■ **Exercise prompt**
What is needed is every line of the data that includes the word "DESIGN". Please copy each one.

[Collected data entries]
__________

-- ==== Sys2Proof/Machine/Packets.lean ====
section
/-! DEFINITION. The packets of the wafer fabric: the region grid, route words (R307), virtual channels (R308), credits, input
buffers and wormhole grants (R309), arbitration (R310), endpoints (R312, R313), the legs of a route (R314), the switch to the
detour channel (R318) and movement on it (R320). One idle nanosecond is one fabric cycle. The packets that the model sends are
those of the fabric's own transfers, of fences and of weight segments and CE contributions; what a packet's data does is the
effect of the command that sends or delivers it (DESIGN CHOICE, log 173). -/

namespace Sys2Proof.Machine

/-! ### The region grid (R12) -/

/-- The position (column, row) of a region index. -/
def regionPos (i : Nat) : Nat × Nat :=
  if i < 12 then (2 + i % 6, i / 6)
  else if i < 72 then ((i - 12) % 10, 2 + (i - 12) / 10)
  else (2 + (i - 72) % 6, 8 + (i - 72) / 6)

/-- Whether a position holds a region. -/
def posPresent (c r : Nat) : Bool :=
  decide (c < 10) && decide (r < 10) && !((c < 2 || c ≥ 8) && (r < 2 || r ≥ 8))

/-- The region index at a position. -/
def regionAt (c r : Nat) : Option Nat :=
  if !posPresent c r then none
  else some (if r < 2 then 6 * r + c - 2 else if r < 8 then 12 + 10 * (r - 2) + c else 72 + 6 * (r - 8) + c - 2)

/-- The neighbour of a region at side 0 N, 1 E, 2 S, 3 W. -/
def neighbour (i side : Nat) : Option Nat :=
  let (c, r) := regionPos i
  match side with
  | 0 => if r = 0 then none else regionAt c (r - 1)
  | 1 => regionAt (c + 1) r
  | 2 => regionAt c (r + 1)
  | _ => if c = 0 then none else regionAt (c - 1) r

/-! ### Routes, bypassed regions, attachments (R314, R318, R322) -/

/-- Entry 84s + d of a route bank. -/
def State.routeEntry (s : State) (bank e : Nat) : Nat :=
  let f := if bank = 0 then FAB_ROUTE_BANK0_WORD else FAB_ROUTE_BANK1_WORD
  bits (s.rd pFAB f (e / 8)) (8 * (e % 8) + 7) (8 * (e % 8))

/-- Whether a region is bypassed (FAB.BYPASS). -/
def State.bypassed (s : State) (r : Nat) : Bool := bit (s.rd pFAB FAB_BYPASS_REGIONS (r / 64)) (r % 64)

/-- EXIT of entry 84a + d of the detour table (R319). -/
def State.detourTo (s : State) (a d : Nat) : Nat :=
  let e := 84 * a + d
  bits (s.rd pFAB ⟨0x5000, 63, 0, 8⟩ (e / 8)) (8 * (e % 8) + 2) (8 * (e % 8))

/-- The region in which the tile (X, Y) lies. -/
def regionOfTile (x y : Nat) : Option Nat := regionAt (x / 17) (y / 16)

/-- Whether attachment e can be reached through its primary or its secondary region (R322). -/
def State.attachReached (s : State) (e : Nat) (primary : Bool) : Bool :=
  let v := (Config.attach e).toNat
  let r := if primary then regionOfTile (bits v 15 8) (bits v 23 16) else regionOfTile (bits v 31 24) (bits v 39 32)
  match r with | some r => !s.bypassed r | none => false

/-- FAB.ATTACH.USING of entry e: 0 primary, 1 secondary, 2 unreachable (R322). -/
def State.attachUsing (s : State) (e : Nat) : Nat :=
  if (Config.attach e).toNat = 0 then 0 else if s.attachReached e true then 0 else if s.attachReached e false then 1 else 2

/-- The physical column of a tile of a report: a logical tile, or the tile of physical column 16 in row t − 256. -/
def State.physCol (s : State) (r t : Nat) : Nat :=
  if 256 ≤ t then 16
  else
    let x := t % 16
    if s.rd (regPage r) REG_TILE_MAP_SHIFTED = 1 ∧ s.rd (regPage r) REG_TILE_MAP_FAILED_COL ≤ x then x + 1 else x

/-- The entry of FAB.ATTACH for a unit. -/
def unitEntry (kind index : Nat) : Option Nat :=
  (List.range 128).find? fun e => bits (Config.attach e).toNat 63 56 == kind && bits (Config.attach e).toNat 55 48 == index

/-- Where a place lies in global coordinates (R305), with its EP; a unit's tile depends on SRC_X, and none is left when both its
attachments are bypassed (R322). -/
def State.locate (s : State) (srcX : Nat) : Place → Option (Nat × Nat × Nat)
  | .tile r t => if s.bypassed r then none else some (17 * (regionPos r).1 + s.physCol r t, 16 * (regionPos r).2 + t / 16 % 16, 0)
  | .unit k i => match unitEntry k i with
    | none => none
    | some e =>
      let v := (Config.attach e).toNat
      let w := srcX % bits v 47 44
      match s.attachUsing e with
      | 0 => some (bits v 15 8 + w, bits v 23 16, 1)
      | 1 => some (bits v 31 24 + w, bits v 39 32, 1)
      | _ => none

/-- The entry of FAB.ATTACH to which a tile belongs. -/
def attachOf (x y : Nat) : Option Nat :=
  (List.range 128).find? fun e =>
    let v := (Config.attach e).toNat
    let w := bits v 47 44
    v != 0 && ((y == bits v 23 16 && decide (bits v 15 8 ≤ x) && decide (x < bits v 15 8 + w))
      || (y == bits v 39 32 && decide (bits v 31 24 ≤ x) && decide (x < bits v 31 24 + w)))

/-! ### The route word (R307) -/

/-- The 8-byte route word of a head flit. -/
def Packet.word (p : Packet) : Nat :=
  p.dstX + 2 ^ 8 * p.dstY + 2 ^ 16 * p.srcX + 2 ^ 24 * p.srcY + 2 ^ 32 * p.vc + 2 ^ 35 * b2n p.detour + 2 ^ 36 * p.cls
    + 2 ^ 38 * p.mid + 2 ^ 42 * p.flits + 2 ^ 49 * p.job + 2 ^ 56 * p.ep

/-- Flits of a packet with a payload of n bytes: 224 bytes in the head flit, 256 in each body flit (R307). -/
def packetFlits (n : Nat) : Nat := 1 + (n - 224 + 255) / 256

/-- The channel that a packet is on: channel 4 once it has switched (R308). -/
def Packet.chan (p : Packet) : Nat := if p.detour then 4 else p.vc

/-- Hand a packet to the fabric. -/
def State.offer (s : State) (o : Offer) : State := { s with net := { s.net with queue := s.net.queue ++ [o] } }

/-! ### Input buffers and credits (R308, R309) -/

/-- Flit places of an input buffer of a channel (R308). -/
def vcPlaces (c : Nat) : Nat := if c < 2 then 8 else 16

/-- The quantum of a channel in flits (R310). -/
def State.quantum (s : State) (c : Nat) : Nat := 8 * bits (s.getReg (regAddr pFAB 0x800)).toNat (8 * c + 7) (8 * c)

/-- The number of a tile, and the key of one of its input buffers. -/
def tileKey (x y : Nat) : Nat := 170 * y + x
def bufKey (x y side c : Nat) : Nat := 25 * tileKey x y + 5 * side + c

/-- The flits in an input buffer, oldest first. -/
def Net.buf (n : Net) (k : Nat) : List Flit := tabGet (fun _ => []) n.bufs k

/-- Replace the flits of an input buffer. -/
def Net.setBuf (n : Net) (k : Nat) (l : List Flit) : Net := { n with bufs := tabSet (fun _ => []) n.bufs k l }

/-- The credit counter toward an input buffer: its flit places less the credits in use. -/
def Net.credit (n : Net) (k : Nat) : Nat := vcPlaces (k % 5) - tabGet (fun _ => 0) n.used k

/-- Use credits toward an input buffer, or give them back. -/
def Net.useCredit (n : Net) (k : Nat) : Net := { n with used := tabSet (fun _ => 0) n.used k (tabGet (fun _ => 0) n.used k + 1) }
def Net.giveCredit (n : Net) (k c : Nat) : Net := { n with used := tabSet (fun _ => 0) n.used k (tabGet (fun _ => 0) n.used k - c) }

/-- Put a flit into an input buffer, using a credit. -/
def Net.push (n : Net) (k : Nat) (f : Flit) : Net := (n.setBuf k (n.buf k ++ [f])).useCredit k

/-- Take the oldest flit out of an input buffer: its credit is back 2 cycles later. -/
def Net.pop (n : Net) (k : Nat) : Net :=
  let n := n.setBuf k (n.buf k).tail
  { n with returns := n.returns ++ [(n.now + 2, k)] }

/-- The credits whose time has come are back. -/
def Net.takeReturns (n : Net) : Net :=
  let (now, rest) := n.returns.partition fun p => decide (p.1 ≤ n.now)
  now.foldl (fun n p => n.giveCredit p.2 1) { n with returns := rest }

/-- The packet of a number. -/
def Net.pkt (n : Net) (id : Nat) : Option Packet := n.packets.find? fun p => p.id == id

/-- Replace a packet. -/
def Net.setPkt (n : Net) (p : Packet) : Net := { n with packets := n.packets.map fun q => if q.id = p.id then p else q }

/-- A router output. -/
def Net.outAt (n : Net) (k : Nat) : OutSt := tabGet (fun _ => {}) n.outs k

/-- Replace a router output. -/
def Net.setOut (n : Net) (k : Nat) (o : OutSt) : Net := { n with outs := tabSet (fun _ => ({} : OutSt)) n.outs k o }

/-! ### Endpoints (R312, R313) -/

/-- An endpoint's credit is back. -/
def Net.freeHeld (n : Net) (e : Option Nat) : Net :=
  match e with
  | none => n
  | some k => { n with held := tabSet (fun _ => 0) n.held k (tabGet (fun _ => 0) n.held k - 1) }

/-- Take a packet out of the fabric with its flits, the grants and credits it uses. -/
def Net.discard (n : Net) (p : Packet) : Net :=
  let n := (n.bufs.map (·.1)).foldl (fun (n : Net) k =>
    let l := n.buf k
    let rest := l.filter fun f => f.pkt != p.id
    (n.setBuf k rest).giveCredit k (l.length - rest.length)) n
  let outs := n.outs.map fun e => (e.1, { e.2 with grants := e.2.grants.filter fun g => g.2.2 != p.id })
  let n := { n with outs := outs.filter fun e => e.2 != ({} : OutSt), packets := n.packets.filter fun q => q.id != p.id }
  (n.freeHeld p.uses).freeHeld p.gives

/-- Discard a packet and count it. -/
def State.discard (s : State) (p : Packet) (counter : Fld) : State :=
  ({ s with net := s.net.discard p } : State).bump pFAB counter

/-- Whether a tile endpoint drops what reaches it: its region is not ACTIVE, or its column is fenced (R306). -/
def State.endDrops (s : State) (r x : Nat) : Bool :=
  let px := x % 17
  s.regionState r != 0 || (s.rd (regPage r) REG_TILE_MAP_SHIFTED == 1 && s.rd (regPage r) REG_TILE_MAP_FAILED_COL == px)
    || (s.rd (regPage r) REG_TILE_MAP_SPARE_LOST == 1 && px == 16)

/-- Whether an attached unit has state for a job slot (R313): an engine for the slots that hold one of its ports, another unit
for every slot that holds a job (DESIGN CHOICE, log 173). -/
def State.unitServes (s : State) (e slot : Nat) : Bool :=
  let v := (Config.attach e).toNat
  if bits v 63 56 = 2 then
    (List.range 4).any fun k => s.rd pDOCK DOCK_PORT_HELD (4 * bits v 55 48 + k) == 1 && s.rd pDOCK DOCK_PORT_SLOT (4 * bits v 55 48 + k) == slot
  else decide (slot < 16) && s.rd pDOCK DOCK_JOB_STATE slot != 0

/-- The counter of a packet that its endpoint discards: INACTIVE_DROPS (R312) or XJOB_DROPS (R313). -/
def State.endDiscards (s : State) (p : Packet) : Option Fld :=
  if p.ep = 1 then
    match attachOf p.dstX p.dstY with
    | none => some FAB_C_INACTIVE_DROPS
    | some e => if p.job = 31 || s.unitServes e p.job then none else some FAB_C_XJOB_DROPS
  else match regionOfTile p.dstX p.dstY with
    | none => some FAB_C_INACTIVE_DROPS
    | some r =>
      if s.endDrops r p.dstX then some FAB_C_INACTIVE_DROPS
      else if s.slotOf r = some p.job then none else some FAB_C_XJOB_DROPS

/-- Add a packet between two tiles: CLASS and MID come from the active route table at injection (R314). -/
def State.inject (s : State) (p : Packet) : State :=
  let a := (regionOfTile p.srcX p.srcY).getD 0
  let e := s.routeEntry (s.rd pFAB FAB_STATUS_ACTIVE_BANK) (84 * a + (regionOfTile p.dstX p.dstY).getD 0)
  let n := s.net
  let p := { p with id := n.next, cls := e % 4, mid := bits e 5 2, trail := [a] }
  { s with net := { n with packets := n.packets ++ [p], next := n.next + 1 } }

/-- A packet has reached its endpoint, which sinks it: it is accepted or discarded, and the credit it used goes back to its
sender on the response channel (R312, R313). -/
def State.sink (s : State) (p : Packet) : State :=
  let s := match s.endDiscards p with
    | some c => s.bump pFAB c
    | none => s
  let s : State := { s with net := { s.net with packets := s.net.packets.filter fun q => q.id != p.id } }
  let s : State := { s with net := s.net.freeHeld p.gives }
  match p.uses with
  | none => s
  | some k => s.inject {
      id := 0, dstX := p.srcX, dstY := p.srcY, srcX := p.dstX, srcY := p.dstY, vc := 1, cls := 0, mid := 0, flits := 1,
      job := p.job, ep := p.srcEp, srcEp := p.ep, gives := some k }

/-! ### Injection (R312) -/

/-- An offered packet enters while its endpoint has a credit for it. One for an attachment or a tile that cannot be reached is
discarded at once, and one whose sender has stopped is gone. -/
def State.enter (s : State) (o : Offer) : State :=
  match s.locate 0 o.src with
  | none => s
  | some (x, y, ep) => match s.locate x o.dst with
    | none => s.bump pFAB FAB_C_INACTIVE_DROPS
    | some (dx, dy, dep) =>
      let k := 2 * tileKey dx dy + dep
      let n := s.net
      let held := tabGet (fun _ => 0) n.held k
      if held ≤ Config.endpointRoom k then
        ({ s with net := { n with held := tabSet (fun _ => 0) n.held k (held + 1) } } : State).inject {
            id := 0, dstX := dx, dstY := dy, srcX := x, srcY := y, vc := o.vc, cls := 0, mid := 0, flits := packetFlits o.bytes,
            job := o.job, ep := dep, srcEp := ep, uses := some k }
      else s.offer o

__________

■ **Response to this task**
effect of the command that sends or delivers it (DESIGN CHOICE, log 173). -/
for every slot that holds a job (DESIGN CHOICE, log 173). -/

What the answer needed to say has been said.